> [Work to be completed]: From the data below, copy exactly the lines that lie between the one holding "false) : phaseClock s = s := by" and the one holding "simp [passTime, hc, hp]", including both, and nothing more.
**** Source material ****
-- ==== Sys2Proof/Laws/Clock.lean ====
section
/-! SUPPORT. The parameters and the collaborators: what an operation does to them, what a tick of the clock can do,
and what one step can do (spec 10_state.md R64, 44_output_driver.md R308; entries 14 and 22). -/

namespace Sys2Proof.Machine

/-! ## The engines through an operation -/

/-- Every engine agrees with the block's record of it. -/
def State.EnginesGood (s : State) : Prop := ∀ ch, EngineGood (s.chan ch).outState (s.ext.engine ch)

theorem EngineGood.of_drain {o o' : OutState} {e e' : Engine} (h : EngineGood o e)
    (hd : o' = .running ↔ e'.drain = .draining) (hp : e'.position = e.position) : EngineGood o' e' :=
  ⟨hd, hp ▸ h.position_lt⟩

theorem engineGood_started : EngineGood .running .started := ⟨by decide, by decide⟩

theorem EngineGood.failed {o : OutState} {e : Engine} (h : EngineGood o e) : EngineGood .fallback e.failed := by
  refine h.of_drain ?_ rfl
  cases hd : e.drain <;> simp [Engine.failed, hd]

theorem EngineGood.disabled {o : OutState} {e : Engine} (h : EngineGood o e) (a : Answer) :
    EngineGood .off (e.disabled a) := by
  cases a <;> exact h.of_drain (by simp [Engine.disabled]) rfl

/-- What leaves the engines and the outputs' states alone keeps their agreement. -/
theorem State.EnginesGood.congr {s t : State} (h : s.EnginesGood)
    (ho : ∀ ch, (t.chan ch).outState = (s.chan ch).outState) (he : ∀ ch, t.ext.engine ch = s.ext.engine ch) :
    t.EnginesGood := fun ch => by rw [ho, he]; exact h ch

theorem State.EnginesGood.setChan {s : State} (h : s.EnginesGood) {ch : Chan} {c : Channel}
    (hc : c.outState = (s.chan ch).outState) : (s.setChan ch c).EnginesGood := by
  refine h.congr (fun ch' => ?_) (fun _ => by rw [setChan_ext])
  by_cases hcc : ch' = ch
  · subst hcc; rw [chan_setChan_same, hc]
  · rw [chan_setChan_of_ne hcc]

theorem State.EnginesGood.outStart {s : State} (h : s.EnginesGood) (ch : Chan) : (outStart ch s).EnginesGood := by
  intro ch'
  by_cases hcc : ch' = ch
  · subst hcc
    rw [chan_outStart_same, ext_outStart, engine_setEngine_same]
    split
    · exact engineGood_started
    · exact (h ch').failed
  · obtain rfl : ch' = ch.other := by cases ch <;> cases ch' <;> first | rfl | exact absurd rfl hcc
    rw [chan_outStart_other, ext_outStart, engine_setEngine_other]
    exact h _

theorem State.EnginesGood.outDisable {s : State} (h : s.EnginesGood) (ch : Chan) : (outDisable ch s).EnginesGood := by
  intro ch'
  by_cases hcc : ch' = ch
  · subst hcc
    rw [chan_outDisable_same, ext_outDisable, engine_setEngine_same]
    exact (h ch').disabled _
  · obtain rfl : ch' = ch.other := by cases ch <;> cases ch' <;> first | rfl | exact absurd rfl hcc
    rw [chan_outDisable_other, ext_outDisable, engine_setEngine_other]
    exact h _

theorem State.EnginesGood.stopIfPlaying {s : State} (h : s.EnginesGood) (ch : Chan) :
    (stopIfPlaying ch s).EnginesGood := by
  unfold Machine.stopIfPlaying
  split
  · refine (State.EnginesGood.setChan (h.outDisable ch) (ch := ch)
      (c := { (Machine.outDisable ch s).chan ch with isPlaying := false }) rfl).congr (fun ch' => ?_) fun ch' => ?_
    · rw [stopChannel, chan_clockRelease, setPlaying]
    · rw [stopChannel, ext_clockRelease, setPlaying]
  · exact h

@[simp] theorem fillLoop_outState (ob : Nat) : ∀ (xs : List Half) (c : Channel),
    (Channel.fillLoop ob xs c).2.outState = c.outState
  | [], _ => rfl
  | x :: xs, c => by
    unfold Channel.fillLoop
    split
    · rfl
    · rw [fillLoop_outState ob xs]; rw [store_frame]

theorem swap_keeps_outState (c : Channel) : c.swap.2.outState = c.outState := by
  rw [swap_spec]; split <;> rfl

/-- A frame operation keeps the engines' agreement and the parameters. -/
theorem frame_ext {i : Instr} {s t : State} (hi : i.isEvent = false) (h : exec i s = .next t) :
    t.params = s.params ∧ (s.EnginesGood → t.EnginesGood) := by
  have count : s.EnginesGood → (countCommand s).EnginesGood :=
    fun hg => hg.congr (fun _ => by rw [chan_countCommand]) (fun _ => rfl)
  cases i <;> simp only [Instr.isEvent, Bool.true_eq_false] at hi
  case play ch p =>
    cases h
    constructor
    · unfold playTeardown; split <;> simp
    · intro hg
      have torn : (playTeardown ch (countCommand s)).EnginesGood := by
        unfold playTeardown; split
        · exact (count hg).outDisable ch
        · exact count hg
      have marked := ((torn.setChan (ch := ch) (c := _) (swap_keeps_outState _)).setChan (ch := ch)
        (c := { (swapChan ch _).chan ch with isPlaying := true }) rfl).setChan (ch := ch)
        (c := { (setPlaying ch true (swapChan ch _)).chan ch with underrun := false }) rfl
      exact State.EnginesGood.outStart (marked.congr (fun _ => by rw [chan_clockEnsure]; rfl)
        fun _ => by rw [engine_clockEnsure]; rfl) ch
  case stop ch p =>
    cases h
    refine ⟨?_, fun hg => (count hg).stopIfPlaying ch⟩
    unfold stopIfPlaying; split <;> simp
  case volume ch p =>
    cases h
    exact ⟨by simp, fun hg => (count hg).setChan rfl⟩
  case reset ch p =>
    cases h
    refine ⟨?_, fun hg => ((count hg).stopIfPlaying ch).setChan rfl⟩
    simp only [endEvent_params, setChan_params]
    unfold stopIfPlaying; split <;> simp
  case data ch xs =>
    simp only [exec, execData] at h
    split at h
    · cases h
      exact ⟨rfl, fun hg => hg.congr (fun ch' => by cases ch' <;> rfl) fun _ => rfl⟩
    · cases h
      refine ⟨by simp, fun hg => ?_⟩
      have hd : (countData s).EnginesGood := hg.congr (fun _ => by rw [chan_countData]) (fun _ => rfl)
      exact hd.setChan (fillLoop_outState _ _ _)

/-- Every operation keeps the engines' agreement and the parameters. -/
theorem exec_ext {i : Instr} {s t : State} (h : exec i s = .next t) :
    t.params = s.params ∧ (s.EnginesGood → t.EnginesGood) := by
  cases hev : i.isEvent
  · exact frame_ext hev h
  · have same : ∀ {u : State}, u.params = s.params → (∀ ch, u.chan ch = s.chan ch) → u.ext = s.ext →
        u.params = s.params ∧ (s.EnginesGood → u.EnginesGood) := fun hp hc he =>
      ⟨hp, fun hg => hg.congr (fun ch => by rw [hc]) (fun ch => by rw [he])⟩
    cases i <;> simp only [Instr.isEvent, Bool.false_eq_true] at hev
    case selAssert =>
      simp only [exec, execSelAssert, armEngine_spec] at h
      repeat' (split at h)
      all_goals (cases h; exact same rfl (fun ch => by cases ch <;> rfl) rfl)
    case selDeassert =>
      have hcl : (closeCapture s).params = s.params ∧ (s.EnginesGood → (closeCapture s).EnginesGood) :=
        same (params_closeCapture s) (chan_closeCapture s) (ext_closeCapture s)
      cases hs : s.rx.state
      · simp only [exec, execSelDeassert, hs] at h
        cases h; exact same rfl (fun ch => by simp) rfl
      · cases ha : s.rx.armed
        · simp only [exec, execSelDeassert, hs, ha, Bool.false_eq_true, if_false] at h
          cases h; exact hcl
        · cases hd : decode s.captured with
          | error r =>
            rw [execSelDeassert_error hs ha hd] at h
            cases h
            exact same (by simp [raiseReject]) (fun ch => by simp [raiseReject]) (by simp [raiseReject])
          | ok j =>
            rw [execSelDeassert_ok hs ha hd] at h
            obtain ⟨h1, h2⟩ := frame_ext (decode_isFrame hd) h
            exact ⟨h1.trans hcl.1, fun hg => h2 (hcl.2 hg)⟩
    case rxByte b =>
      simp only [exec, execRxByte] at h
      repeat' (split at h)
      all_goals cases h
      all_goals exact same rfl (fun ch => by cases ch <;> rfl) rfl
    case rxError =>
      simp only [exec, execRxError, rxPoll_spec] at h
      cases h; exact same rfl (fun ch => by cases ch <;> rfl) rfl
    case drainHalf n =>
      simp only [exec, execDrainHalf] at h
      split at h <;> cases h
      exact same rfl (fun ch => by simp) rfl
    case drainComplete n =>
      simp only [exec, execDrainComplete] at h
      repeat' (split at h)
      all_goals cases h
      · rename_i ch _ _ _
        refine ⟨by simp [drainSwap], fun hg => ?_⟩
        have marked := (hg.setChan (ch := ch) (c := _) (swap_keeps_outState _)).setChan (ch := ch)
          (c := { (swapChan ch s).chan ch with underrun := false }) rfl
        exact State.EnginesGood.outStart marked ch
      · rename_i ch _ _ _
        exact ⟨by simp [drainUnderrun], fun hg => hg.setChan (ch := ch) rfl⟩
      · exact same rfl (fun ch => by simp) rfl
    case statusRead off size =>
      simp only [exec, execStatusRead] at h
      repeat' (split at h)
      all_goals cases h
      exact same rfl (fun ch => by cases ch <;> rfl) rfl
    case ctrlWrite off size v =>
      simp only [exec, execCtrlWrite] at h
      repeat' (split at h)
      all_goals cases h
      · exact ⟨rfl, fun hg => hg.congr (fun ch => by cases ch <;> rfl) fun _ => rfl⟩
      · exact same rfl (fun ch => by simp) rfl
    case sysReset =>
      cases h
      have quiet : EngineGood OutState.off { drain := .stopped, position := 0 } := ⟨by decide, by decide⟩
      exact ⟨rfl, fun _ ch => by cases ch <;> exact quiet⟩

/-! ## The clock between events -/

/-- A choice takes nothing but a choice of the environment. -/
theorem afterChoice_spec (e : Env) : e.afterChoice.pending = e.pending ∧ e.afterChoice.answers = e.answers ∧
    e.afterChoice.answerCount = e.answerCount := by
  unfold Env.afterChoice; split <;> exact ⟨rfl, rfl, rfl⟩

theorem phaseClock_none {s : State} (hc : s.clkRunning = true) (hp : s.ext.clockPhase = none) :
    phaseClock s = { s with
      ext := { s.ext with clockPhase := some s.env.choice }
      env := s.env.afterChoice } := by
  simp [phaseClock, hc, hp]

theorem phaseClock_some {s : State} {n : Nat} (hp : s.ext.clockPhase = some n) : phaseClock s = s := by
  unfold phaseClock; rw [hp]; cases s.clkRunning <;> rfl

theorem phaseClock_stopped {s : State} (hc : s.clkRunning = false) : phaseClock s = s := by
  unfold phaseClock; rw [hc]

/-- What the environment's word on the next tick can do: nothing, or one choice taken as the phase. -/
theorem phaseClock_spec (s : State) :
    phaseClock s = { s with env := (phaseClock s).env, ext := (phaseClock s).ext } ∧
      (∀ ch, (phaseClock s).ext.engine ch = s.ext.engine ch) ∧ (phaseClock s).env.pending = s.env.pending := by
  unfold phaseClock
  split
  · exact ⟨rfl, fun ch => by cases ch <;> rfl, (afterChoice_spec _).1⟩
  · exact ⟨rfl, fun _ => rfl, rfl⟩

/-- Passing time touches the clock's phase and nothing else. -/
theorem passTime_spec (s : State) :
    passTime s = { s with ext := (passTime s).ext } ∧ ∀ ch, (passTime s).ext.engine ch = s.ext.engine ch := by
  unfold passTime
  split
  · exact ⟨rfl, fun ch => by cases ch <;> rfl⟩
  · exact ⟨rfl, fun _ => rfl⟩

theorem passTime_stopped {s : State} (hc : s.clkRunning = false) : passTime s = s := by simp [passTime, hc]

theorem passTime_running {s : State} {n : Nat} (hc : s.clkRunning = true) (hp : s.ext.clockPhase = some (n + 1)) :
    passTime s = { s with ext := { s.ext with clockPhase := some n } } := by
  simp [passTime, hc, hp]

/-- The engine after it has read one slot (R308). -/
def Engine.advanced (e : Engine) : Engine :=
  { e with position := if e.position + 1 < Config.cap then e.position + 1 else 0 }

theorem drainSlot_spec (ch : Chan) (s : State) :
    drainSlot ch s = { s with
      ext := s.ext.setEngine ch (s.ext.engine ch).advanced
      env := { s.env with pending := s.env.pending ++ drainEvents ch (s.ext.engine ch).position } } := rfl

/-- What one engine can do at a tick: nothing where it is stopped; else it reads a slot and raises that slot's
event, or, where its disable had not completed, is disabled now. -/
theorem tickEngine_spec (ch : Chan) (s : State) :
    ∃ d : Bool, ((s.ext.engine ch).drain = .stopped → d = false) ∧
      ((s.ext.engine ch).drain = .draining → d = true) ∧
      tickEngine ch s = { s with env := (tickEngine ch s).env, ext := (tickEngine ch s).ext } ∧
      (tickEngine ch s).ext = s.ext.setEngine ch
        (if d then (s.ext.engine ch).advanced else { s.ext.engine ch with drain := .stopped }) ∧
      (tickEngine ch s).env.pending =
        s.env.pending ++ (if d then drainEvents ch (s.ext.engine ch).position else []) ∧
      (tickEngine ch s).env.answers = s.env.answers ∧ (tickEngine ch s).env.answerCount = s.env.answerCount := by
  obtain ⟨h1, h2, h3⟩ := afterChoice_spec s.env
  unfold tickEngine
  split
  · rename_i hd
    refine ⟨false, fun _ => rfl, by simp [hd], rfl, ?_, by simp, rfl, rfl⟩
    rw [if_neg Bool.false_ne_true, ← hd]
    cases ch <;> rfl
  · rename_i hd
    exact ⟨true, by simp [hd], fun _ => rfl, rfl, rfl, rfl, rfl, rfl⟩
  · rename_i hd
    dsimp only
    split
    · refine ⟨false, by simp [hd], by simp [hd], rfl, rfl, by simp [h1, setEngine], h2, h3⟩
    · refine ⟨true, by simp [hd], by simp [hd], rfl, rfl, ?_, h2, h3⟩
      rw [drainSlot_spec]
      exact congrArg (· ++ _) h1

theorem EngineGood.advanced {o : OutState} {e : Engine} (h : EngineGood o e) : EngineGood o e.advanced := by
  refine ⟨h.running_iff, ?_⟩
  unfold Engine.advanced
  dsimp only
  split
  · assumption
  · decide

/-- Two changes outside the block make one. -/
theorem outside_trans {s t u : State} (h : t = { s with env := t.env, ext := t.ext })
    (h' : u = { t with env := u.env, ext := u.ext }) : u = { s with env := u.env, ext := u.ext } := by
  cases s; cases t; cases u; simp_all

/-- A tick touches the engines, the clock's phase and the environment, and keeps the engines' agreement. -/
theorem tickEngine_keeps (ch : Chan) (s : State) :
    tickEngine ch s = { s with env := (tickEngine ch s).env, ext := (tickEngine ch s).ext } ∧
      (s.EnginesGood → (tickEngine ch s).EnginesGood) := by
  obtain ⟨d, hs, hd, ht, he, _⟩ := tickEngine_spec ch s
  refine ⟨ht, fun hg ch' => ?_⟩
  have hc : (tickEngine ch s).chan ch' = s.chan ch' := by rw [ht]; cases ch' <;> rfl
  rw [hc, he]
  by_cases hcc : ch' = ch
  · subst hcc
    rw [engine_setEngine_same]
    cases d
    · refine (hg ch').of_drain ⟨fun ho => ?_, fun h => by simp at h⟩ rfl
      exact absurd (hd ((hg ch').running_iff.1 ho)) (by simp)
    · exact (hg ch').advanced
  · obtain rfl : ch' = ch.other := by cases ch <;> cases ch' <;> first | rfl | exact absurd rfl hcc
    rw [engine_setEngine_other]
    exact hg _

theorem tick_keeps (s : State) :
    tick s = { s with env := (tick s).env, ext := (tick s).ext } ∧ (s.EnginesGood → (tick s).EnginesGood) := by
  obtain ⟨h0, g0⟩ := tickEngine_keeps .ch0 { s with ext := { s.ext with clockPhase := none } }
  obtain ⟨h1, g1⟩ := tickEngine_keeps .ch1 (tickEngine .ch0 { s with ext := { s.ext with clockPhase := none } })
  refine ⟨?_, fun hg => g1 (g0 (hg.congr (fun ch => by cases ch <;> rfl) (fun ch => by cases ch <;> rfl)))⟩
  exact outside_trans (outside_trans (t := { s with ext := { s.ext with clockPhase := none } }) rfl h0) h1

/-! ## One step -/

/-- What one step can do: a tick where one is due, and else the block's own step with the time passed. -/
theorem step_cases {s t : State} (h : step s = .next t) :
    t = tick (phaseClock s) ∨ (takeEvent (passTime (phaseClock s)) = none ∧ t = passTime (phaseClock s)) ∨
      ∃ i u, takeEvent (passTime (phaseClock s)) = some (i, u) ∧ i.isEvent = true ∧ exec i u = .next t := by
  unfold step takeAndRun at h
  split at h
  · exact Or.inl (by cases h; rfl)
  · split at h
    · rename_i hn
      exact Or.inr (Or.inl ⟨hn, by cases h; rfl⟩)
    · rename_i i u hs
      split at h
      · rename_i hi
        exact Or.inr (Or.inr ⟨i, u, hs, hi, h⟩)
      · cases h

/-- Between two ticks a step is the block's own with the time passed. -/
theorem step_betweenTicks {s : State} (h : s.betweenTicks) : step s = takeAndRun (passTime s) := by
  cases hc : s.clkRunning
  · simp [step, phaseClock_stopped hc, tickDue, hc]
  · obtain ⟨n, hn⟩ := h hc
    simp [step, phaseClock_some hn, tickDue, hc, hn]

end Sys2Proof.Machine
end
****
> [Task response]:
theorem phaseClock_stopped {s : State} (hc : s.clkRunning = false) : phaseClock s = s := by
  unfold phaseClock; rw [hc]

/-- What the environment's word on the next tick can do: nothing, or one choice taken as the phase. -/
theorem phaseClock_spec (s : State) :
    phaseClock s = { s with env := (phaseClock s).env, ext := (phaseClock s).ext } ∧
      (∀ ch, (phaseClock s).ext.engine ch = s.ext.engine ch) ∧ (phaseClock s).env.pending = s.env.pending := by
  unfold phaseClock
  split
  · exact ⟨rfl, fun ch => by cases ch <;> rfl, (afterChoice_spec _).1⟩
  · exact ⟨rfl, fun _ => rfl, rfl⟩

/-- Passing time touches the clock's phase and nothing else. -/
theorem passTime_spec (s : State) :
    passTime s = { s with ext := (passTime s).ext } ∧ ∀ ch, (passTime s).ext.engine ch = s.ext.engine ch := by
  unfold passTime
  split
  · exact ⟨rfl, fun ch => by cases ch <;> rfl⟩
  · exact ⟨rfl, fun _ => rfl⟩

theorem passTime_stopped {s : State} (hc : s.clkRunning = false) : passTime s = s := by simp [passTime, hc]

theorem passTime_running {s : State} {n : Nat} (hc : s.clkRunning = true) (hp : s.ext.clockPhase = some (n + 1)) :
    passTime s = { s with ext := { s.ext with clockPhase := some n } } := by
  simp [passTime, hc, hp]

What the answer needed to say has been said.